Some other important points to note:

  • Abstraction is to be implemented in classes as possible: This is not only about declaring abstract methods or classes, it is also about hiding the inner data and implementation of a class to avoid other classes to use them, the most common form is to declare all instance variables as private, but also we can increase the level of abstraction by hiding the internal work of a class by the use of methods e.g.:
public double getFuelTankCapacityInGallons();
public double getGallonsOfGasoline();

Those two methods reveal the internal of the class more than the following method:

public double getPercentFuelRemaining();
  • Train Wrecks: are to be avoided e.g.:
final String outputDir = ctxt.getOptions().getScratchDir().getAbsolutePath();

Instead we can make it like this:

Options opts = ctxt.getOptions(); 
File scratchDir = opts.getScratchDir(); 
final String outputDir = scratchDir.getAbsolutePath();
  • Active records: they are special type of data structure that have navigation methods like save and find, but they are still to be treated as data structures.

Conclusion

  1. Objects expose behavior and hide data.

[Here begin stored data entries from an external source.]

/-- The checks of a start reject the armed slot; `ver` is the new VERSION of the last part that its graft has flipped, 0 where
it has flipped none (R472, R476, R481). -/
def rejectSet (chk ver : Nat) (s : State) : State :=
  raise 24 0x0F00 (updRecord 3 s.upd.setId 0 0 0 chk (updOutcome 1 chk ver s) s)

/-- Change one part. -/
def setPart (p : Nat) (f : Part → Part) (s : State) : State := modUpd (fun u => { u with parts := updN u.parts (p - 1) f }) s

/-- A part's selector flips to its other copy. -/
def flipSel (a : Fin 2) : Fin 2 := if a.val == 0 then 1 else 0

/-- A selector flips to the newly written copy of `total` blocks (R475, R481). -/
def flipPart (slot p off total : Nat) (s : State) : State :=
  let old := (at? s.upd.parts (p - 1)).elim 0 (·.version)
  let ver := slotU s slot (off + 8) 4
  let reqs := (List.range 5).map fun q => slotU s slot (off + 18 + 2 * q) 2
  let f := fun x : Part =>
    { x with active := flipSel x.active, version := ver, iface := slotU s slot (off + 16) 2, reqMin := reqs,
             prevVersion := x.version, prevIface := x.iface, prevReqMin := x.reqMin }
  updRecord 4 s.upd.setId p old ver 0 (updProgress total s) (setPart p f (modUpd (fun u => { u with flipped := u.flipped ++ [p] }) s))

/-- New VERSION of the last part that this graft has flipped; 0 where it has flipped none (R481). -/
def lastFlipped (s : State) : Nat := (s.upd.flipped.getLast?.bind fun p => at? s.upd.parts (p - 1)).elim 0 (·.version)

/-- The graft or trial falls back (R477, R478). -/
def fallBack (s : State) : State :=
  let back := fun x : Part => { x with active := flipSel x.active, version := x.prevVersion, iface := x.prevIface, reqMin := x.prevReqMin }
  let ver := lastFlipped s
  let s := s.upd.flipped.foldl (fun s p => setPart p back s) s
  let s := modUpd (fun u => { u with state := .fellBack, flipped := [], progress := none, part := 0, blocks := 0 }) s
  raise 25 0x0F00 (updRecord 5 s.upd.setId 0 0 0 0 (updOutcome 2 0 ver s) s)

/-- Part to graft after `p`: the next image in PART order. -/
def nextPart (s : State) (p : Nat) : Option Nat := (imageParts s s.upd.armedSlot).find? fun q => p < q

/-- One 4 KiB block is decrypted into the inactive copy, with its progress record; after the last block the digest is
compared and the selector flips, or the graft falls back (R475 to R477). True: the graft has ended. -/
def graftBlock (writeOk : Bool) (s : State) : Bool × State :=
  let u := s.upd
  let slot := u.armedSlot
  match imageFor s slot u.part, (at? u.parts (u.part - 1)) with
  | some off, some part =>
    if !writeOk then (true, fallBack s)
    else
      let size := slotU s slot (off + 28) 4
      let total := (size + 4095) / 4096
      let n := min 4096 (size - 4096 * u.blocks)
      let key := (contentKey s slot off).getD 0
      let plain := aesCtr key (ofBe (slotBytes s slot (off + 36) 12)) 256 (256 * u.blocks) (slotBytes s slot (off + 256 + 4096 * u.blocks) n)
      let tgt := flipSel part.active
      let s := setPart u.part (fun x => { x with copies := upd x.copies tgt fun m => memWriteL m (4096 * u.blocks) plain }) s
      let s := modUpd (fun u => { u with blocks := u.blocks + 1, progress := some (u.setId, u.part, u.blocks + 1) }) s
      let s := if s.upd.blocks % 64 == 0 then reportNow (updProgress total s) s else s
      if s.upd.blocks < total then (false, s)
      else
        let copy := match at? s.upd.parts (u.part - 1) with | some x => memBytes x.copies[tgt] 0 size | none => []
        if sha256 copy != ofBe (slotBytes s slot (off + 72) 32) then (true, fallBack s)
        else
          let s := flipPart slot u.part off total s
          match nextPart s u.part with
          | some q => (false, modUpd (fun u => { u with part := q, blocks := 0, progress := some (u.setId, q, 0) }) s)
          | none =>
            let s := modUpd (fun u => { u with state := .trial, progress := none, trialStart := s.dt, part := 0, blocks := 0 }) s
            (true, reportNow (updOutcome 3 0 (slotU s slot (off + 8) 4) s) s)
  | _, _ => (true, fallBack s)

/-- A graft is in progress for R73, R378, R440 and R480: grafting or on trial. -/
def graftRuns (s : State) : Bool := s.upd.state == .grafting || s.upd.state == .trial

/-- A slot is armed. -/
def slotArmed (s : State) (slot : Nat) : Bool := s.upd.state == .armed && s.upd.armedSlot == slot

/-- UPD_STAT (R482). -/
def updStat (s : State) : Nat :=
  putF (updCode s.upd.state) 29 3 + putF s.upd.part 26 3 + putF s.upd.armedSlot 25 1 + putF (b2n s.upd.key.isSome) 24 1 + putF s.upd.blocks 0 16

/-- What UPD_WRITE asks of its descriptor. -/
def updWriteForm (s : State) (d : Desc) : OpForm :=
  { idem := true, used := pm 16 64 + pm 24 8 + pm 28 32, plenOk := fun p => 4 ≤ p && p % 4 == 0, form := d.u 28 32 % 4 == 0,
    range := d.device && d.u 24 8 < 2 && d.u 28 32 + d.plen ≤ 0x400000 && (hostAddressed s d || inSram (d.u 16 64) d.plen),
    state := !s.upd.nurseryFail && !graftRuns s && !slotArmed s (d.u 24 8) }

/-- UPD_WRITE: R468, R480. -/
def execUpdWrite (o : Origin) (b : BlockStep) (s : State) : Out :=
  runBlock o 0x3810 b
    updWriteForm
    (fun d uid bs s =>
      let a := slotAddr s (d.u 24 8) + d.u 28 32
      finish uid 0 d.plen (xspiMem (xspiCs a) (fun m => memWriteL m (xspiOff a) bs) s)) s

/-- What UPD_ARM asks of its descriptor. -/
def updArmForm (s : State) (d : Desc) : OpForm :=
  { idem := true, used := pm 24 8, range := d.device && d.u 24 8 < 2,
    state := !s.upd.nurseryFail && !graftRuns s && !slotArmed s (d.u 24 8) }

/-- UPD_ARM: R471, R480. -/
def execUpdArm (o : Origin) (s : State) : Out :=
  runOut o 0x3811
    updArmForm
    (fun d uid s =>
      let slot := d.u 24 8
      if slotU s slot 60 4 != crc32 (slotBytes s slot 0 60) then finishFree uid 0x0A s
      else match badImage s slot with
        | some i => finish uid 0x0A (slotU s slot 8 4 + putF i 32 3) s
        | none =>
          let id := slotU s slot 8 4
          let s := modUpd (fun u => { u with state := .armed, armedSlot := slot, setId := id, flipped := [], part := 0, blocks := 0 }) s
          let n := (imageOffsets s slot).length
          finishRecorded 0x0050 (leBytes 1 1 ++ leBytes 4 id) (some d.session) uid 0 (id + putF n 32 3) s) s

/-- What UPD_DISARM asks of its descriptor. -/
def updDisarmForm (s : State) (d : Desc) : OpForm :=
  { idem := true, used := pm 24 8, range := d.device && d.u 24 8 < 2, state := !s.upd.nurseryFail && !graftRuns s }

/-- UPD_DISARM: R471, R480. -/
def execUpdDisarm (o : Origin) (s : State) : Out :=
  runOut o 0x3812
    updDisarmForm
    (fun d uid s =>
      if slotArmed s (d.u 24 8) then
        finishRecorded 0x0050 (leBytes 1 2 ++ leBytes 4 s.upd.setId) (some d.session) uid 0 0 (modUpd (fun u => { u with state := .idle }) s)
      else finish uid 0 0 s) s

/-- What UPD_QUERY asks of its descriptor. -/
def updQueryForm (_ : State) (d : Desc) : OpForm :=
  { idem := true, range := d.device }

/-- UPD_QUERY: R480. -/
def execUpdQuery (o : Origin) (s : State) : Out :=
  runOut o 0x3813 updQueryForm (fun _ uid s => finish uid 0 (updStat s + 2 ^ 32 * s.upd.lastSetId) s) s

/-- A set on trial is confirmed (R478). -/
def confirmSet (session : Nat) (reports : List Report) (s : State) : State :=
  let slot := s.upd.armedSlot
  let ver := lastFlipped s
  let floors := fun (i : Fin 5) (x : Part) => match imageFor s slot (i.val + 1) with | some o => { x with floor := max x.floor (slotU s slot (o + 12) 4) } | none => x
  let s := modUpd (fun u => { u with state := .idle, parts := mapFin u.parts floors, flipped := [], spent := slot :: u.spent.filter (· != slot) }) s
  hwPut 0x0050 (leBytes 1 6 ++ leBytes 4 s.upd.setId) (updOutcome 0 0 ver s ++ reports) s (some session)

/-- What UPD_CONFIRM asks of its descriptor. -/
def updConfirmForm (s : State) (d : Desc) : OpForm :=
  { idem := true, range := d.device, state := !s.upd.nurseryFail && s.upd.state == .trial }

/-- UPD_CONFIRM: R478, R480. -/
def execUpdConfirm (o : Origin) (s : State) : Out :=
  runOut o 0x3814 updConfirmForm
    (fun d uid s => finishGated uid 0 s.upd.setId (confirmSet d.session [.completion uid] s)) s

/-- What UPD_REJECT asks of its descriptor. -/
def updRejectForm (s : State) (d : Desc) : OpForm :=
  { idem := true, range := d.device, state := !s.upd.nurseryFail && s.upd.state == .trial }

/-- UPD_REJECT: R478, R480. -/
def execUpdReject (o : Origin) (s : State) : Out :=
  runOut o 0x3815 updRejectForm
    (fun _ uid s => finish uid 0 s.upd.setId (modFlt (fun f => { f with resetDue := some (s.dt + ms 1, .trialTimeout) }) s)) s

/-- What UPD_KEY_SET asks of its descriptor. -/
def updKeySetForm (s : State) (d : Desc) : OpForm :=
  { used := pm 16 64, plenOk := fun p => p == 64 || p == 128,
    range := d.device && (hostAddressed s d || inSram (d.u 16 64) d.plen), state := !s.upd.nurseryFail }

This makes it easy to add new kinds of objects without changing existing behaviors. It also makes it hard to add new behaviors to existing objects.
  2. Data structures expose data and have no significant behavior. This makes it easy to add new behaviors to existing data structures but makes it hard to add new data structures to existing functions.

In any given system we will sometimes want the flexibility to add new data types, and so we prefer objects for that part of the system. Other times we will want the flexibility to add new behaviors, and so in that part of the system we prefer data types and procedures. Good software developers understand these issues without prejudice and choose the approach that is best for the job at hand.